### **Proposed Experiment: Impact of Lane Preference Reward on Agent Behavior**

#### **Motivation & Hypothesis**  
The original reward structure incentivizes staying in the **rightmost lane** (+0.5 reward). We hypothesize:  
- **Stronger lane preference rewards** will make the agent prioritize staying in the right lane, even at the cost of reduced speed (due to traffic).  
- **Weaker/penalized lane preference** will encourage lane changes for overtaking but increase collision risk.  

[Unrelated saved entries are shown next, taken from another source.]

-- ==== Sys2Proof/Tests/Slice0.lean ====
section
/-! SUPPORT. Tests: ill-formed operations refused, the decoding of words written out from the spec, single steps with
results taken from `95_test_vectors.md`, and states that meet the hypotheses of the obligations. -/

namespace Sys2Proof.Tests

open Sys2Proof.Machine

/-! ### Well-formedness (`30_encoding.md` R107 (c)): the four ways to be ill formed, and the two ends of the range -/

theorem test_wf_empty_request : wellFormed Config.reference (.transfer [] 3) = false := by decide
theorem test_wf_long_request : wellFormed Config.reference (.transfer [0x40#8, 0x03#8, 0x00#8, 0x00#8] 8) = false := by
  decide
theorem test_wf_no_response : wellFormed Config.reference (.transfer [0x41#8] 0) = false := by decide
theorem test_wf_long_response : wellFormed Config.reference (.transfer [0x41#8] 33) = false := by decide
theorem test_wf_shortest : wellFormed Config.reference (.transfer [0x41#8] 1) = true := by decide
theorem test_wf_longest : wellFormed Config.reference (.transfer [0x40#8, 0x03#8, 0x01#8] 32) = true := by decide

/-! ### Configurations (`00_scope.md` R6 to R9; `70_reset_and_hazards.md` R281: `REQ_MAX <= 17`) -/

theorem test_legal_reqMax_17 : (Params.standard 4 4 4 17).Legal := by decide
/-- The first inequality of R281 alone would let 18 pass. -/
theorem test_illegal_reqMax_18 : ¬ (Params.standard 4 4 4 18).Legal ∧ (Params.standard 4 4 4 18).RestartFits 18 := by decide
/-- `93_implementation_defined.md` U5, U4; `00_scope.md` R8. -/
theorem test_illegal_params : ¬ (Params.standard 1 4 4 3).Legal ∧ ¬ (Params.standard 4 0 4 3).Legal ∧
    ¬ (Params.standard 4 4 0 3).Legal ∧ ¬ (Params.standard 4 4 4 2).Legal := by decide

/-! ### Decoding: words written out from the column "encoding" of the opcode table and from `30_encoding.md` -/

theorem test_decode_identify : decode Config.reference (.hostCmd 0b000#3) = .ok .identify ∧
    decode Config.reference (.hostCmd 0b001#3) = .ok .identify := by decide
theorem test_decode_poll : decode Config.reference (.hostCmd 0b010#3) = .ok .poll ∧
    decode Config.reference (.hostCmd 0b011#3) = .ok .poll := by decide
theorem test_decode_set_rumble : decode Config.reference (.hostCmd 0b100#3) = .ok (.setRumble false) ∧
    decode Config.reference (.hostCmd 0b101#3) = .ok (.setRumble true) := by decide
theorem test_decode_pollr : decode Config.reference (.hostCmd 0b110#3) = .ok (.pollr false) ∧
    decode Config.reference (.hostCmd 0b111#3) = .ok (.pollr true) := by decide
theorem test_decode_current_state : decode Config.reference .always = .ok .currentState := by decide
theorem test_decode_transfer : decode Config.reference (.xfer 1#1 [0x41#8] 3) = .ok (.transfer [0x41#8] 3) := by decide
theorem test_decode_transfer_refused : decode Config.reference (.xfer 1#1 [0x41#8] 33) = .error .transferOperands ∧
    decode Config.reference (.xfer 0#1 [0x41#8] 3) = .error .noStart := by decide
theorem test_decode_decode : decode Config.reference (.rawState 0x0048808080800000#64) =
    .ok (.decodeRaw 0x0048808080800000#64) := by decide
/-- V9: the control words of lengths 1, 3, 8 and 32. -/
theorem test_decode_txwC : decode Config.reference (.txwFirst 0x00000000#32) = .ok (.txwC 0#5) ∧
    decode Config.reference (.txwFirst 0x10000000#32) = .ok (.txwC 2#5) ∧
    decode Config.reference (.txwFirst 0x38000000#32) = .ok (.txwC 7#5) ∧
    decode Config.reference (.txwFirst 0xF8000000#32) = .ok (.txwC 31#5) := by decide
/-- V19: the request words of a poll. -/
theorem test_decode_txwD : decode Config.reference (.txwLater 0x40000000#32) = .ok (.txwD 0x40#8) ∧
    decode Config.reference (.txwLater 0x01000000#32) = .ok (.txwD 0x01#8) := by decide
theorem test_decode_identify_req : decode Config.reference (.wireFrame [0b01000001#8]) = .ok .identifyReq := by decide
theorem test_decode_poll_req :
    decode Config.reference (.wireFrame [0b01000000#8, 0b00000011#8, 0b00000000#8]) = .ok (.pollReq false) ∧
    decode Config.reference (.wireFrame [0b01000000#8, 0b00000011#8, 0b00000001#8]) = .ok (.pollReq true) := by decide
theorem test_decode_no_frame :
    decode Config.reference (.wireFrame [0x40#8, 0x03#8, 0x02#8]) = .error .noFrame := by decide
/-- V16: a 0 is `L12 H4`. -/
theorem test_decode_bit0 : decode Config.reference (.slot (List.replicate 12 false ++ List.replicate 4 true)) =
    .ok .bit0 := by decide
/-- V16: a 1 is `L4 H12`. -/
theorem test_decode_bit1 : decode Config.reference (.slot (List.replicate 4 false ++ List.replicate 12 true)) =
    .ok .bit1 := by decide
/-- V16: STOP is `L4`. -/
theorem test_decode_stop : decode Config.reference (.slot [false, false, false, false]) = .ok .stop := by decide
theorem test_decode_no_symbol : decode Config.reference (.slot (List.replicate 16 true)) = .error .noSymbol := by decide
theorem test_decode_restart : decode Config.reference (.restartWire 1#1) = .ok .armRestart ∧
    decode Config.reference (.restartWire 0#1) = .error .noRestart := by decide
theorem test_decode_arm_c_idle : decode Config.reference (.codecState 0b000#3) = .ok .armCIdle := by decide
theorem test_decode_arm_c_txwait : decode Config.reference (.codecState 0b001#3) = .ok .armCTxWait := by decide
theorem test_decode_arm_c_txbit : decode Config.reference (.codecState 0b010#3) = .ok .armCTxBit := by decide
theorem test_decode_arm_c_stop : decode Config.reference (.codecState 0b011#3) = .ok .armCStop := by decide
theorem test_decode_arm_c_rxhigh : decode Config.reference (.codecState 0b100#3) = .ok .armCRxHigh := by decide
theorem test_decode_arm_c_rxarm : decode Config.reference (.codecState 0b101#3) = .ok .armCRxArm := by decide
theorem test_decode_arm_c_rxsettle : decode Config.reference (.codecState 0b110#3) = .ok .armCRxSettle := by decide
theorem test_decode_arm_c_rxpush : decode Config.reference (.codecState 0b111#3) = .ok .armCRxPush := by decide
theorem test_decode_arm_o_idle : decode Config.reference (.orchState 0b000#3) = .ok .armOIdle := by decide
theorem test_decode_arm_o_reset : decode Config.reference (.orchState 0b001#3) = .ok .armOReset := by decide
theorem test_decode_arm_o_ctrl : decode Config.reference (.orchState 0b010#3) = .ok .armOCtrl := by decide
theorem test_decode_arm_o_req : decode Config.reference (.orchState 0b011#3) = .ok .armOReq := by decide
theorem test_decode_arm_o_collect : decode Config.reference (.orchState 0b100#3) = .ok .armOCollect := by decide
theorem test_decode_arm_o_space : decode Config.reference (.orchState 0b101#3) = .ok .armOSpace := by decide
theorem test_decode_arm_o_done : decode Config.reference (.orchState 0b110#3) = .ok .armODone := by decide
theorem test_decode_arm_s_idle : decode Config.reference (.sessionState 0b00#2) = .ok .armSIdle := by decide
theorem test_decode_arm_s_start : decode Config.reference (.sessionState 0b01#2) = .ok .armSStart := by decide
theorem test_decode_arm_s_wait : decode Config.reference (.sessionState 0b10#2) = .ok .armSWait := by decide
theorem test_decode_no_state : decode Config.reference (.orchState 0b111#3) = .error .noOrchState ∧
    decode Config.reference (.sessionState 0b11#2) = .error .noSessionState := by decide
theorem test_decode_reset : decode Config.reference (.rstPin 1#1) = .ok .reset ∧
    decode Config.reference (.rstPin 0#1) = .error .noReset := by decide

/-- The table's rows of their own width, through the host's question. -/
theorem test_table_words : decodeTableWord 8 0b101 = some (.setRumble true) ∧
    decodeTableWord 0 0 = some .currentState ∧ decodeTableWord 8 0x41 = some .identifyReq ∧
    decodeTableWord 24 0x400301 = some (.pollReq true) ∧ decodeTableWord 16 0x000F = some .bit0 ∧
    decodeTableWord 16 0x0FFF = some .bit1 ∧ decodeTableWord 32 0x38000000 = some (.txwC 7#5) ∧
    decodeTableWord 32 0x41000000 = some (.txwD 0x41#8) ∧ decodeTableWord 8 0x99 = none := by decide

/-! ### Small states -/

/-- The smallest legal microsecond, queues of one entry: `T_SLOT = 8`, `T_SETTLE = 4`, `T_TIMEOUT = 1200`. -/
def small : Config := { Params.standard 2 1 1 3 with legal := by decide }

/-- Reset, with `n` quiet cycles ahead. -/
def quiet (n : Nat) : State := { State.resetOf small with inputs := List.replicate n Inputs.quiet }

/-- The reference machine after reset, with one quiet cycle ahead. -/
def start : State := { State.reset with inputs := [Inputs.quiet] }

/-- `s` with the command word `w` (`{cmd_op, cmd_arg}`) valid in the current cycle. -/
def port (w : BitVec 3) (s : State) : State :=
  { s with inputs := [{ Inputs.quiet with cmdValid := true, cmdOp := w.extractLsb' 1 2, cmdArg := w.getLsbD 0 }] }

/-- `s` with the peripheral pulling the line in the current cycle. -/
def pulled (s : State) : State := { s with inputs := [{ Inputs.quiet with periphLow := true }] }

/-- `s` with `rst` in the current cycle. -/
def reseting (s : State) : State := { s with inputs := s.inputs.map fun i : Inputs => { i with rst := true } }

/-- A codec state. -/
def codecAt (cs : CState) (ph : Nat) (bit rbit : BitVec 3) (s : State) : State :=
  s.setCodec { s.codec with cs := cs, ph := ph, bitc := bit, rbit := rbit }

/-- The session layer holds the identify request and waits; the orchestrator works on it. -/
def identifying (os : OState) (idx tmr : Nat) (s : State) : State :=
  let req := padRequest s.cfg identifyFrame
  (s.setSession { s.session with ss := .sWait, kind := .kId, sReq := req, sRqlen := 1, sRslen := 3 }).setOrch
    { s.orch with os := os, rq := req, rqlen := 1, rslen := 3, idx := idx, tmr := tmr }

/-- The session layer holds the poll request and waits; the orchestrator works on it. -/
def polling (os : OState) (idx tmr : Nat) (s : State) : State :=
  let req := padRequest s.cfg (pollFrame false)
  (s.setSession { s.session with ss := .sWait, kind := .kPoll, sReq := req, sRqlen := 3, sRslen := 8 }).setOrch
    { s.orch with os := os, rq := req, rqlen := 3, rslen := 8, idx := idx, tmr := tmr }

/-- What holds of the next state, if there is one. -/
def onNext (p : State → Bool) : Host.Outcome State Fault Refusal → Bool
  | .next t => p t
  | .fault _ | .refused _ => false

theorem onNext_spec {p : State → Bool} {x : Host.Outcome State Fault Refusal} (h : onNext p x = true) :
    ∃ t, x = .next t ∧ p t = true := by
  cases x with
  | next t => exact ⟨t, rfl, h⟩
  | fault r => cases h
  | refused r => cases h

theorem onNext_all {p : State → Bool} {x : Host.Outcome State Fault Refusal} (h : onNext p x = true) :
    ∀ t, x = .next t → p t = true := by
  obtain ⟨u, rfl, hu⟩ := onNext_spec h
  intro t ht
  cases ht
  exact hu

/-- There is a next state. -/
def goesOn (x : Host.Outcome State Fault Refusal) : Bool := onNext (fun _ => true) x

This explores the **trade-off between lane discipline and traffic navigation efficiency**.

---

#### **Experimental Design**  
**Variables:**  
- **Independent Variable:** `right_lane_reward` (varied from **-0.5 to +1.0** in increments of **0.25**).  
  - Negative values penalize right-lane occupancy, positive values reward it.  
- **Dependent Variables:**  
  - Lane distribution (percentage of time spent in each lane).  
  - Collision rate and average speed.  
  - Reward stability (mean/std of episodic rewards).  

**Methodology:**  
1. **Training:**  
   - Train 7 DQN agents with `right_lane_reward` values: **[-0.5, -0.25, 0, +0.25, +0.5, +0.75, +1.0]**.  
   - Use the same hyperparameters as Task 1 (e.g., `gamma=0.8`, `learning_rate=5e-4`).  
2. **Evaluation:**  
   - Test each agent over **50 episodes** to measure:  
     - Lane occupancy (track actions corresponding to lane changes).  
     - Collision rate and average speed.  

---

#### **Key Metrics & Analysis**  
1. **Lane Distribution Plot:**  
   - Show the percentage of time spent in each lane (rightmost, middle-right, middle-left, leftmost) for different rewards.  
   - **Expected trend:** Higher rewards → more time in the right lane.  

2. **Collision Rate vs. Lane Reward:**  
   - Plot collision rate as a function of `right_lane_reward`.  
   - **Prediction:** Collisions will peak for **negative rewards** (agents forced to make risky lane changes).  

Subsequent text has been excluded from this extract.